/-- The cycle of an instruction that advances `ip`, pops a nibble, and ripples the carry `c` makes of it: what Add and
Subtract share. -/
theorem arithmetic_cycle {i : Instr} {f : Flight} {c : Nibble → Nibble} (hpush : ∀ imm, i ≠ .push imm)
    (hf : f ≠ .idle) (hbegin : ∀ u, beginInstr i u = (f, advance u)) (hrequest : ∀ u, request f u = some (.read u.sp))
    (hresume : ∀ v u, resume f v u = (.rippleRead (spDown u).sp (c v), spDown u))
    (hexec : ∀ u, ∃ t, ripple rippleBound (u.sp - 1#8) (c (Safety.pop1 u)) (rippleStart u) = some t ∧
      exec i u = .next t)
    {s : State} (hrun : s.run = .running) (hop : fetchedOpcode s = opcodeOf i) :
    ∃ (m : Nat) (tr : List Access) (t : State), 1 ≤ m ∧ m ≤ 257 ∧ step s = .next t ∧
      cycleAccesses s = some (tr, t) ∧ tr.length = 2 + 2 * m ∧
      tr.map Safety.place = (false, s.ip) :: (false, s.sp) :: Safety.ripplePlaces m (s.sp - 1#8) := by
  obtain ⟨t, hripple, hexec⟩ := hexec (s.setLatch (opcodeOf i))
  obtain ⟨m, tr, hm, hmn, hcompletes, hlen, hplaces⟩ := completes_ripple hripple
  have hpop : Completes f (advance (s.setLatch (opcodeOf i)))
      (.read s.sp (Safety.pop1 (s.setLatch (opcodeOf i))) :: tr) t :=
    .read (hrequest _) (hresume _ _) nofun hcompletes
  have hcycle := completes_fetch hrun hop (by rw [decodeOpcode_opcodeOf hpush, hbegin]) hf hpop
  refine ⟨m, _, t, hm, hmn, (step_of_opcode hrun hpush hop).trans hexec, cycleAccesses_of_completes hcycle ?_, ?_, ?_⟩
  · simp only [List.length_cons, hlen, accessBound]
    omega
  · simp only [List.length_cons, hlen]
    omega
  · rw [List.map_cons, List.map_cons, hplaces]
    rfl

/-- Settles O36: Add ripples what it pops, Subtract the negation of it. -/
theorem arithmeticAccessOrder : Obligations.ArithmeticAccessOrder := by
  rintro s hrun (hop | hop)
  · exact arithmetic_cycle (i := .add) (f := .addPop) (c := fun v => v) nofun nofun (fun _ => rfl) (fun _ => rfl)
      (fun _ _ => rfl) exec_add hrun hop
  · exact arithmetic_cycle (i := .subtract) (f := .subPop) (c := negate) nofun nofun (fun _ => rfl) (fun _ => rfl)
      (fun _ _ => rfl) exec_subtract hrun hop

/-! Any cycle. -/

/-- What an instruction's own cycle says of the step and its accesses. -/
theorem step_and_accesses_of_runsInOneCycle {i : Instr} {rest : State → List Access} (h : Safety.RunsInOneCycle i rest)
    {s : State} (hrun : s.run = .running) (hop : fetchedOpcode s = opcodeOf i) :
    ∃ tr t, step s = .next t ∧ cycleAccesses s = some (tr, t) := by
  obtain ⟨t, -, hstep, haccesses⟩ := h s hrun hop
  exact ⟨_, t, hstep, haccesses⟩

/-- Every cycle of a running CPU is its accesses, one after another. -/
theorem step_and_accesses {s : State} (hrun : s.run = .running) :
    ∃ tr t, step s = .next t ∧ cycleAccesses s = some (tr, t) := by
  obtain ⟨hop, -⟩ | ⟨i, hpush, hop, -⟩ := fetch_cases s
  · obtain ⟨t, hstep, -, haccesses⟩ := step_and_accesses_of_push hrun hop
    exact ⟨_, t, hstep, haccesses⟩
  · cases i with
    | push imm => exact absurd rfl (hpush imm)
    | add =>
      obtain ⟨-, tr, t, -, -, hstep, haccesses, -⟩ := arithmeticAccessOrder s hrun (.inl hop)
      exact ⟨tr, t, hstep, haccesses⟩
    | subtract =>
      obtain ⟨-, tr, t, -, -, hstep, haccesses, -⟩ := arithmeticAccessOrder s hrun (.inr hop)
      exact ⟨tr, t, hstep, haccesses⟩
    | nop => exact step_and_accesses_of_runsInOneCycle runsInOneCycle_nop hrun hop
    | pop => exact step_and_accesses_of_runsInOneCycle runsInOneCycle_pop hrun hop
    | jumpNonZero => exact step_and_accesses_of_runsInOneCycle jumpNonZeroTestsThirdNibble.2 hrun hop
    | call => exact step_and_accesses_of_runsInOneCycle callSwapsTargetForReturnAddress.2 hrun hop
    | ret => exact step_and_accesses_of_runsInOneCycle returnJumpsToPoppedAddress.2 hrun hop
    | load => exact step_and_accesses_of_runsInOneCycle loadPushesNibble.2.2 hrun hop
    | store => exact step_and_accesses_of_runsInOneCycle storeWritesNibble.2.2 hrun hop
    | halt => exact step_and_accesses_of_runsInOneCycle runsInOneCycle_halt hrun hop
    | illegalA | illegalB | illegalC | illegalD | illegalE =>
      exact step_and_accesses_of_runsInOneCycle (runsInOneCycle_illegal rfl) hrun hop
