/-- The accumulator, threshold or slot effects a convoy applies when it retires, with the loop counter, vl, reply and flag effects. -/
inductive Staged where
  | lc (k : Nat) (w : Word)
  | vl (n : Nat) (ew : Option Nat)
  | push (w : PWord)
  | fill (slot : Nat) (scaled : Bool) (planes bits pois : Nat)
  | thr (row v : Nat)
deriving DecidableEq, Repr

/-- A translated bit: flat address, whether DEV, interleave, ownership domain. -/
structure Tr where
  fa : Nat
  dev : Bool := false
  il : Nat := 0
  dom : Nat := 0
deriving DecidableEq, Repr

/-- A translated part of an access: its offset and length in bits, its virtual address, its translation. -/
structure Piece where
  off : Nat
  len : Nat
  va : Nat
  tr : Tr
deriving DecidableEq, Repr

/-- A part of a memory member as its probe pass found it (R88): element e, or (2^20 + j) the trailer of record j, with its address. -/
structure Probe where
  id : Nat
  va : Nat
  ps : List Piece
deriving DecidableEq, Repr

/-- A head that a G1 member has read and not consumed (R183): its key, its poison, where it was read. -/
structure Head where
  key : Nat
  pois : Bool
  ps : List Piece
deriving DecidableEq, Repr

/-- What a started member still waits for: its parts not yet performed, in order, and whether the request for the first has been sent (R207, R211, R212, R290);
the round of a VAMO, its elements left, those whose link reads have been sent, and those of them whose replies have come (R218); VWAITV elements (R280); the
heads a merge has read and not consumed (R183). -/
inductive Pend where
  | none
  | elems (asked : Bool) (es : List Probe)
  | vamo (round : Nat) (left sent came : List Nat)
  | vwait (left : List Nat) (since : Nat)
  | heads (a b : Option Head)
deriving DecidableEq, Repr

/-- What a slot of a convoy has written (R324): file (0 vector, 1 mask, 2 scale) and register, the width of an element, the elements. -/
structure Wrote where
  slot : Nat
  file : Nat
  reg : Nat
  w : Nat
  es : List Nat
deriving DecidableEq, Repr

/-- What a trap gives back: the registers a convoy's members displaced (R296), as they stood when it began to issue. -/
structure Hist where
  v : Sparse VReg
  m : Sparse Nat
  sc : Sparse VReg
  blk : Blk
  /-- the link set that a VLINK of the convoy replaces (R214) -/
  vlinks : List (Nat × Word × Nat) := []
deriving DecidableEq, Repr

/-- A convoy in progress (R126): its words, the member it is at, strips issued, staged effects and history. -/
structure Conv where
  /-- the convoy's number, by State.seq -/
  num : Nat := 0
  addr : Word
  hdr : Header
  konst : Nat
  /-- the member words, as fetched at the convoy check -/
  words : List Nat
  strips : Nat
  issued : Nat := 0
  slot : Nat := 0
  pend : Pend := .none
  hist : Hist
  flags : Nat := 0
  staged : List Staged := []
  /-- a memory-writing, VAMO or DEV element has been performed (R303) -/
  performed : Bool := false
  /-- registers written, for vdirty at retirement -/
  dirty : List Nat := []
  /-- what the slots that have completed wrote, element by element (R324) -/
  wrote : List Wrote := []
  /-- the VAMO elements valid (R219) -/
  valid : List Nat := []
  /-- what the probe passes found, by slot -/
  probes : Sparse (List Probe) := []
  /-- slots whose addresses, elements or vl a value the probe pass cannot know decides: probed when they execute -/
  late : List Nat := []
deriving DecidableEq, Repr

----

▸ AIM OF THE TASK
The lines from the one containing "valid (R219) -/" to the final line of the listing above must be set down exactly, both included.

▸ WORKED SOLUTION
  /-- the VAMO elements valid (R219) -/
  valid : List Nat := []
  /-- what the probe passes found, by slot -/
  probes : Sparse (List Probe) := []
  /-- slots whose addresses, elements or vl a value the probe pass cannot know decides: probed when they execute -/
  late : List Nat := []
deriving DecidableEq, Repr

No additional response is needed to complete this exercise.